What the task requires: Look over the listing below and report how many of its lines contain the string "htrx", with no other words.

Supplied data:
-- ==== Sys2Proof/Tests/Slice0.lean ====
section
/-! SUPPORT. Tests and witnesses. Expected values are from 95_test_vectors.md, whose vector each test names, or worked out by
hand from the rule it names. A `test_witness_` theorem shows a state and operands that meet the hypotheses of the obligation
it names. -/

namespace Sys2Proof.Tests

open Sys2Proof.Machine

/-! ### Small states -/

/-- The registers `r` with one input word presented under a `sync_budget`. -/
def given (r : Regs) (w : InputWord) (budget : BitVec 16) : State :=
  { State.reset with regs := r, inputs := [{ word := w, budget := budget }] }

/-- The registers, the event and the two event outputs after one step. -/
def outcome (r : Regs) (w : InputWord) (budget : BitVec 16) : Option (Regs × Event × BitVec 3 × BitVec 16) :=
  match step (given r w budget) with
  | .next t => some (t.regs, t.event, t.evtCode, t.evtInfo)
  | .fault _ => none
  | .refused _ => none

/-- The first vectors' payload: `AA BB CC`, rest `00`. -/
def abc : Payload := ((Payload.zero.set 0 0xAA#8).set 1 0xBB#8).set 2 0xCC#8

/-- V-K2's registers: AwaitChecksum, LENGTH 3, TYPE 10, `AA BB CC`. -/
def awaitChecksum : Regs :=
  { Regs.reset with st := 4#3, segLen := 0x03#8, segType := 0x10#8, payload := abc, idx := 3#6 }

/-- AwaitData with the given `seg_len` and `idx`, every payload entry 0. -/
def awaitData (segLen : Byte) (idx : BitVec 6) : Regs := { Regs.reset with st := 3#3, segLen := segLen, idx := idx }

/-- V-C3's registers: `st = 3`, `seg_len = 5`, `idx = 2`, counters 1, 2, 3, 4. -/
def midFrame : Regs :=
  { awaitData 0x05#8 2#6 with
    payload := (Payload.zero.set 0 0xAA#8).set 1 0xBB#8
    cntSeg := 1#16, cntFraming := 2#16, cntChecksum := 3#16, cntTimeout := 4#16 }

/-- AwaitSync with a window and a scan count. -/
def awaitSync (win : BitVec 32) (scanCnt : BitVec 16) : Regs := { Regs.reset with win := win, scanCnt := scanCnt }

/-- Guard values for the decoder's tests. -/
def ctx (r : Regs) (budget : BitVec 16) : GuardCtx := r.guardCtx budget

/-! ### Well-formedness: an ill-formed term for each check (30_encoding.md R77, guards) -/

theorem test_wf_accepts :
    (Instr.stRecover 5#3 true 0x00#8).wellFormed ∧ (Instr.idle 4#3 0xAB#8).wellFormed ∧
      (Instr.syncMatch 0x04#8).wellFormed ∧ (Instr.lenAccept 0x20#8).wellFormed ∧
      (Instr.lenReject 0x21#8).wellFormed := by decide

theorem test_wf_refuses_recover_with_a_legal_tag : (Instr.stRecover 4#3 true 0x00#8).wellFormed = false := by decide

theorem test_wf_refuses_idle_with_a_reserved_tag : (Instr.idle 5#3 0x00#8).wellFormed = false := by decide

theorem test_wf_refuses_match_with_another_byte : (Instr.syncMatch 0x05#8).wellFormed = false := by decide

theorem test_wf_refuses_accept_above_32 : (Instr.lenAccept 0x21#8).wellFormed = false := by decide

theorem test_wf_refuses_reject_of_32 : (Instr.lenReject 0x20#8).wellFormed = false := by decide

/-! ### Decoding: words written out bit by bit, `st rst clr valid data` (30_encoding.md R77) -/

theorem test_decode_reset :
    decode (ctx midFrame 0#16) 0b01111111111111#14 = .ok (.reset 3#3 true true 0xFF#8) := by decide

theorem test_decode_clear : decode (ctx midFrame 0#16) 0b01101100000001#14 = .ok (.clear 3#3 true 0x01#8) := by decide

theorem test_decode_stRecover :
    decode (ctx midFrame 0#16) 0b11000100000001#14 = .ok (.stRecover 6#3 true 0x01#8) := by decide

theorem test_decode_idle : decode (ctx midFrame 0#16) 0b01100010101011#14 = .ok (.idle 3#3 0xAB#8) := by decide

theorem test_decode_syncMatch :
    decode (ctx (awaitSync 0x00010203#32 3#16) 4#16) 0b00000100000100#14 = .ok (.syncMatch 0x04#8) := by decide

theorem test_decode_syncShift :
    decode (ctx (awaitSync 0x00000102#32 2#16) 0#16) 0b00000100000101#14 = .ok (.syncShift 0x05#8) := by decide

theorem test_decode_syncTimeout :
    decode (ctx (awaitSync 0x00AABBCC#32 3#16) 4#16) 0b00000111011101#14 = .ok (.syncTimeout 0xDD#8) := by decide

theorem test_decode_lenAccept :
    decode (ctx Regs.reset 0#16) 0b00100100100000#14 = .ok (.lenAccept 0x20#8) := by decide

theorem test_decode_lenReject :
    decode (ctx Regs.reset 0#16) 0b00100100100001#14 = .ok (.lenReject 0x21#8) := by decide

theorem test_decode_typeData :
    decode (ctx { Regs.reset with segLen := 0x03#8 } 0#16) 0b01000100010000#14 = .ok (.typeData 0x10#8) := by decide

theorem test_decode_typeNoData :
    decode (ctx Regs.reset 0#16) 0b01000100000101#14 = .ok (.typeNoData 0x05#8) := by decide

theorem test_decode_dataNext :
    decode (ctx (awaitData 0x20#8 30#6) 0#16) 0b01100100011110#14 = .ok (.dataNext 0x1E#8) := by decide

theorem test_decode_dataLast :
    decode (ctx (awaitData 0x20#8 31#6) 0#16) 0b01100100011111#14 = .ok (.dataLast 0x1F#8) := by decide

theorem test_decode_chkPass :
    decode (ctx awaitChecksum 0#16) 0b10000101000100#14 = .ok (.chkPass 0x44#8) := by decide

theorem test_decode_chkFail :
    decode (ctx awaitChecksum 0#16) 0b10000101000101#14 = .ok (.chkFail 0x45#8) := by decide

/-- The combination no row covers (30_encoding.md R77): `idx + 1 > seg_len` in AwaitData. -/
theorem test_decode_noRow :
    decode (ctx (awaitData 0x02#8 2#6) 0#16) 0b01100100000000#14 = .error .noRow := by decide

/-- The encoder, against the same words. -/
theorem test_encode :
    encode (.reset 3#3 true true 0xFF#8) = 0b01111111111111#14 ∧ encode (.clear 3#3 true 0x01#8) = 0b01101100000001#14 ∧
      encode (.stRecover 6#3 true 0x01#8) = 0b11000100000001#14 ∧ encode (.idle 3#3 0xAB#8) = 0b01100010101011#14 ∧
      encode (.syncTimeout 0xDD#8) = 0b00000111011101#14 ∧ encode (.lenReject 0x21#8) = 0b00100100100001#14 ∧
      encode (.typeData 0x10#8) = 0b01000100010000#14 ∧ encode (.dataLast 0x1F#8) = 0b01100100011111#14 ∧
      encode (.chkFail 0x45#8) = 0b10000101000101#14 := by decide

/-! ### One step per row -/

/-- V-C5, V-C6. -/
theorem test_step_reset :
    outcome midFrame 0x400#11 0#16 = some (Regs.reset, .none, 0#3, 0#16) ∧
      outcome midFrame 0x7FF#11 0#16 = some (Regs.reset, .none, 0#3, 0#16) := by decide

/-- V-C3, V-C4. -/
theorem test_step_clear :
    outcome midFrame 0x200#11 0#16 = outcome midFrame 0x301#11 0#16 ∧
      outcome midFrame 0x301#11 0#16 =
        some ({ Regs.reset with cntSeg := 1#16, cntFraming := 2#16, cntChecksum := 3#16, cntTimeout := 4#16 },
          .none, 0#3, 0#16) := by decide

/-- V-C7, V-C8. -/
theorem test_step_stRecover :
    outcome { awaitSync 0x00010203#32 7#16 with st := 6#3 } 0x101#11 0#16 = some (Regs.reset, .none, 0#3, 0#16) ∧
      outcome { awaitSync 0x00010203#32 7#16 with st := 6#3 } 0x000#11 0#16 = some (Regs.reset, .none, 0#3, 0#16) := by
  decide

/-- V-C1, V-C2. -/
theorem test_step_idle :
    outcome midFrame 0x000#11 0#16 = some (midFrame, .none, 0#3, 0#16) ∧
      outcome midFrame 0x0AB#11 0#16 = some (midFrame, .none, 0#3, 0#16) := by decide

/-- V-S2, and V-S5: the match wins over the budget. -/
theorem test_step_syncMatch :
    outcome (awaitSync 0x00010203#32 3#16) 0x104#11 0#16 = some ({ Regs.reset with st := 1#3 }, .none, 0#3, 0#16) ∧
      outcome (awaitSync 0x00010203#32 3#16) 0x104#11 4#16 =
        some ({ Regs.reset with st := 1#3 }, .none, 0#3, 0#16) := by decide

/-- V-S3. -/
theorem test_step_syncShift :
    outcome (awaitSync 0x00000102#32 2#16) 0x105#11 0#16 =
      some (awaitSync 0x00010205#32 3#16, .none, 0#3, 0#16) := by decide

/-- V-S6: the scan count saturates. -/
theorem test_step_syncShift_saturates :
    outcome (awaitSync 0x11223344#32 0xFFFF#16) 0x155#11 0#16 =
      some (awaitSync 0x22334455#32 0xFFFF#16, .none, 0#3, 0#16) := by decide

/-- V-S4, with a wrapping counter (10_state.md R29). -/
theorem test_step_syncTimeout :
    outcome { awaitSync 0x00AABBCC#32 3#16 with cntTimeout := 0xFFFF#16 } 0x1DD#11 4#16 =
      some (awaitSync 0xAABBCCDD#32 0#16, .syncTimeout 4#16, 2#3, 0x0004#16) := by decide

/-- V-S7 and V-S8: the saturated count, and a budget lowered below the count. -/
theorem test_step_syncTimeout_corners :
    outcome (awaitSync 0#32 0xFFFF#16) 0x155#11 0xFFFF#16 =
        some ({ awaitSync 0x55#32 0#16 with cntTimeout := 1#16 }, .syncTimeout 0xFFFF#16, 2#3, 0xFFFF#16) ∧
      outcome (awaitSync 0#32 10#16) 0x100#11 5#16 =
        some ({ awaitSync 0#32 0#16 with cntTimeout := 1#16 }, .syncTimeout 11#16, 2#3, 0x000B#16) := by decide

/-- V-L3. -/
theorem test_step_lenAccept :
    outcome { Regs.reset with st := 1#3 } 0x120#11 0#16 =
      some ({ Regs.reset with st := 2#3, segLen := 0x20#8 }, .none, 0#3, 0#16) := by decide

/-- V-L1, V-L4. -/
theorem test_step_lenReject :
    outcome { Regs.reset with st := 1#3 } 0x121#11 0#16 =
        some ({ Regs.reset with cntFraming := 1#16 }, .framingError 0x21#8, 3#3, 0x0021#16) ∧
      outcome { Regs.reset with st := 1#3 } 0x1FF#11 0#16 =
        some ({ Regs.reset with cntFraming := 1#16 }, .framingError 0xFF#8, 3#3, 0x00FF#16) := by decide

/-- V-T2. -/
theorem test_step_typeData :
    outcome { Regs.reset with st := 2#3, segLen := 0x03#8 } 0x110#11 0#16 =
      some ({ Regs.reset with st := 3#3, segLen := 0x03#8, segType := 0x10#8 }, .none, 0#3, 0#16) := by decide

/-- V-T1. -/
theorem test_step_typeNoData :
    outcome { Regs.reset with st := 2#3 } 0x105#11 0#16 =
      some ({ Regs.reset with st := 4#3, segType := 0x05#8 }, .none, 0#3, 0#16) := by decide

/-- V-D6: a marker byte in DATA does not enter the window. -/
theorem test_step_dataNext :
    outcome (awaitData 0x03#8 1#6) 0x104#11 0#16 =
      some ({ awaitData 0x03#8 2#6 with payload := Payload.zero.set 1 0x04#8 }, .none, 0#3, 0#16) := by decide

/-- V-D4. -/
theorem test_step_dataNext_near_the_end :
    outcome (awaitData 0x20#8 30#6) 0x11E#11 0#16 =
      some ({ awaitData 0x20#8 31#6 with payload := Payload.zero.set 30 0x1E#8 }, .none, 0#3, 0#16) := by decide

/-- V-D1. -/
theorem test_step_dataLast :
    outcome (awaitData 0x01#8 0#6) 0x17F#11 0#16 =
      some ({ awaitData 0x01#8 1#6 with st := 4#3, payload := Payload.zero.set 0 0x7F#8 }, .none, 0#3, 0#16) := by decide

/-- V-D5: the last entry of the register file. -/
theorem test_step_dataLast_entry_31 :
    outcome (awaitData 0x20#8 31#6) 0x11F#11 0#16 =
      some ({ awaitData 0x20#8 32#6 with st := 4#3, payload := Payload.zero.set 31 0x1F#8 }, .none, 0#3, 0#16) := by
  decide

/-- V-K2. -/
theorem test_step_chkPass :
    outcome awaitChecksum 0x144#11 0#16 =
      some ({ Regs.reset with cntSeg := 1#16 },
        .segment { length := 0x03#8, type := 0x10#8, payload := abc, checksum := 0x44#8 }, 1#3, 0x0000#16) := by decide

/-- V-K5: the empty frame. -/
theorem test_step_chkPass_empty :
    outcome { Regs.reset with st := 4#3 } 0x100#11 0#16 =
      some ({ Regs.reset with cntSeg := 1#16 },
        .segment { length := 0x00#8, type := 0x00#8, payload := Payload.zero, checksum := 0x00#8 }, 1#3, 0x0000#16) := by
  decide

/-- V-K4. -/
theorem test_step_chkFail :
    outcome awaitChecksum 0x145#11 0#16 =
      some ({ Regs.reset with cntChecksum := 1#16 }, .checksumMismatch 0x45#8 0x44#8, 4#3, 0x4544#16) := by decide

/-- V-K6. -/
theorem test_step_chkFail_empty :
    outcome { Regs.reset with st := 4#3, segType := 0x05#8 } 0x104#11 0#16 =
      some ({ Regs.reset with cntChecksum := 1#16 }, .checksumMismatch 0x04#8 0x05#8, 4#3, 0x0405#16) := by decide
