-- ==== Sys2Proof/Machine/Control.lean ====
section
/-! DEFINITION. Dispatch and control: `RES_TAKE`, `RX_CLEAR` and `RESET`
(spec/44_dispatch_and_control.md R200 to R204). -/

namespace Sys2Proof.Machine

/-- `RES_TAKE` (R200): the handler receives the waiting result; holds while there is none. -/
def execResTake (s : State) : Outcome :=
  match s.blk.res with
  | none => hold s
  | some r => .next ((s.hand r).finish .resTake none { s.blk with res := none })

/-- `RX_CLEAR` (R202): `pos <- 0`; a waiting result stays (R203). -/
def execRxClear (s : State) : Outcome := .next (s.finish .rxClear none { s.blk with pos := 0 })

/-- `RESET` (R204): every state element to its value of R48; the configuration is not changed and no
event is raised. -/
def execReset (s : State) : Outcome := .next (s.finish .reset none Block.reset)

end Sys2Proof.Machine
end

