-- ==== Sys2Proof/Laws/State.lean ====
section
/-! SUPPORT. One lemma per field per update of `State`, so that no proof unfolds a record update. -/

namespace Sys2Proof.Machine

section
variable (s : State) (i : Instr) (ev : Option Event) (b : Block) (r : Result) (v : Byte)
  (last : Bool) (ts : List Tx)

@[simp] theorem State.finish_cfg : (s.finish i ev b).cfg = s.cfg := rfl
@[simp] theorem State.finish_blk : (s.finish i ev b).blk = b := rfl
@[simp] theorem State.finish_pending : (s.finish i ev b).pending = s.pending := rfl
@[simp] theorem State.finish_handed : (s.finish i ev b).handed = s.handed := rfl
@[simp] theorem State.finish_emitted : (s.finish i ev b).emitted = s.emitted := rfl
@[simp] theorem State.finish_trace : (s.finish i ev b).trace = s.trace ++ [⟨i, ev⟩] := rfl

@[simp] theorem State.hand_cfg : (s.hand r).cfg = s.cfg := rfl
@[simp] theorem State.hand_blk : (s.hand r).blk = s.blk := rfl
@[simp] theorem State.hand_pending : (s.hand r).pending = s.pending := rfl
@[simp] theorem State.hand_handed : (s.hand r).handed = s.handed ++ [r] := rfl
@[simp] theorem State.hand_emitted : (s.hand r).emitted = s.emitted := rfl
@[simp] theorem State.hand_trace : (s.hand r).trace = s.trace := rfl

@[simp] theorem State.emit_cfg : (s.emit v last).cfg = s.cfg := rfl
@[simp] theorem State.emit_blk : (s.emit v last).blk = s.blk := rfl
@[simp] theorem State.emit_pending : (s.emit v last).pending = s.pending := rfl
@[simp] theorem State.emit_handed : (s.emit v last).handed = s.handed := rfl
@[simp] theorem State.emit_emitted : (s.emit v last).emitted = s.emitted ++ [(v, last)] := rfl
@[simp] theorem State.emit_trace : (s.emit v last).trace = s.trace := rfl

@[simp] theorem State.withPending_cfg : (s.withPending ts).cfg = s.cfg := rfl
@[simp] theorem State.withPending_blk : (s.withPending ts).blk = s.blk := rfl
@[simp] theorem State.withPending_pending : (s.withPending ts).pending = ts := rfl
@[simp] theorem State.withPending_handed : (s.withPending ts).handed = s.handed := rfl
@[simp] theorem State.withPending_emitted : (s.withPending ts).emitted = s.emitted := rfl
@[simp] theorem State.withPending_trace : (s.withPending ts).trace = s.trace := rfl

@[simp] theorem State.resetFor_cfg (cfg : Config) : (State.resetFor cfg).cfg = cfg := rfl
@[simp] theorem State.resetFor_blk (cfg : Config) : (State.resetFor cfg).blk = Block.reset := rfl
@[simp] theorem State.resetFor_pending (cfg : Config) : (State.resetFor cfg).pending = [] := rfl
@[simp] theorem State.resetFor_handed (cfg : Config) : (State.resetFor cfg).handed = [] := rfl
@[simp] theorem State.resetFor_emitted (cfg : Config) : (State.resetFor cfg).emitted = [] := rfl
@[simp] theorem State.resetFor_trace (cfg : Config) : (State.resetFor cfg).trace = [] := rfl
end

end Sys2Proof.Machine
end

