/-- Under the invariant every byte is taken, whatever it is (R121). -/
theorem feedByte_answers {s : State} (h : s.Inv) (b : Byte) :
    ∃ t, feedByte b s = .next t ∧ t.Inv ∧ t.blk.res = none := by
  obtain ⟨u, hu⟩ := h.execRxByte_answers b
  obtain ⟨t, ht, hinv, hres⟩ := takeIfWaiting_answers (execRxByte_keeps_inv h hu)
  exact ⟨t, andThen_next_iff.2 ⟨u, hu, ht⟩, hinv, hres⟩

/-- Settles O54, by induction on the chunk: `feedByte_answers` at each byte. -/
theorem feedTakesAnyBytes : Obligations.FeedTakesAnyBytes := by
  intro s xs h hr
  induction xs generalizing s with
  | nil => exact ⟨s, rfl, h, hr⟩
  | cons b bs ih =>
    obtain ⟨u, hbyte, hinv, hres⟩ := feedByte_answers h b
    rw [feed_cons_of_next hr hbyte]
    exact ih u hinv hres

/-! ### `send` (R101, R180, R185) -/

/-- `OUT_TAKE` leaves `tx_status` alone (R37). -/
theorem outAdvance_txStatus (blk : Block) : (outAdvance blk).txStatus = blk.txStatus := by
  unfold outAdvance
  split <;> rfl

theorem execOutTake_txStatus {s t : State} (h : execOutTake s = .next t) :
    t.blk.txStatus = s.blk.txStatus := by
  rcases execOutTake_next_iff.1 h with ⟨-, rfl⟩ | ⟨v, -, -, rfl⟩
  · rfl
  · exact outAdvance_txStatus s.blk

/-- The last byte of a frame leaves with `out_last`, and the TX path is idle (R185). -/
theorem execOutTake_of_last {s : State} {v : Byte} (hlast : s.blk.txIdx + 1 = s.blk.txTotal)
    (hv : memRead s.blk.txbuf s.blk.txIdx = some v) :
    execOutTake s = .next ((s.emit v true).finish .outTake none
      { s.blk with txTotal := 0, txIdx := 0 }) := by
  have hflag : s.blk.outLast = true := (outLast_iff _).2 ⟨by omega, by omega⟩
  refine execOutTake_next_iff.2 (.inr ⟨v, by omega, hv, ?_⟩)
  rw [hflag, outAdvance, if_pos hlast]

/-- A byte before the last leaves without `out_last`, and the next one follows (R185). -/
theorem execOutTake_of_not_last {s : State} {v : Byte} (hlt : s.blk.txIdx + 1 < s.blk.txTotal)
    (hv : memRead s.blk.txbuf s.blk.txIdx = some v) :
    execOutTake s = .next ((s.emit v false).finish .outTake none
      { s.blk with txIdx := s.blk.txIdx + 1 }) := by
  have hflag : s.blk.outLast = false := by
    rw [Bool.eq_false_iff, ne_eq, outLast_iff]
    omega
  refine execOutTake_next_iff.2 (.inr ⟨v, by omega, hv, ?_⟩)
  rw [hflag, outAdvance, if_neg (by omega)]

/-- What `OUT_TAKE` repeated leaves alone (R16, R37). -/
theorem outTimes_keeps {n : Nat} {s u : State} (h : outTimes n s = .next u) :
    SameRxPath s u ∧ u.cfg = s.cfg ∧ u.blk.txStatus = s.blk.txStatus := by
  induction n generalizing s with
  | zero => cases h; exact ⟨.refl _, rfl, rfl⟩
  | succ n ih =>
    obtain ⟨t, ht, hu⟩ := andThen_next_iff.1 h
    obtain ⟨hrx, hcfg, hstatus⟩ := ih hu
    have htrx := execOutTake_keeps_rx ht
    exact ⟨⟨hrx.pos.trans htrx.pos, hrx.rxbuf.trans htrx.rxbuf, hrx.res.trans htrx.res,
      hrx.handed.trans htrx.handed⟩, hcfg.trans (exec_cfg ht),
      hstatus.trans (execOutTake_txStatus ht)⟩

/-- The bytes as the sink receives them: `out_last` on the last one alone (R185). -/
def withLast (vs : List Byte) : List (Byte × Bool) := vs.mapIdx (fun n v => (v, n + 1 == vs.length))

theorem withLast_cons {v : Byte} {vs : List Byte} (hne : vs ≠ []) :
    withLast (v :: vs) = (v, false) :: withLast vs := by
  have hlast : 0 ≠ vs.length := Nat.ne_of_lt (List.length_pos_iff.2 hne)
  simp [withLast, List.mapIdx_cons, hlast]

Answer box: 3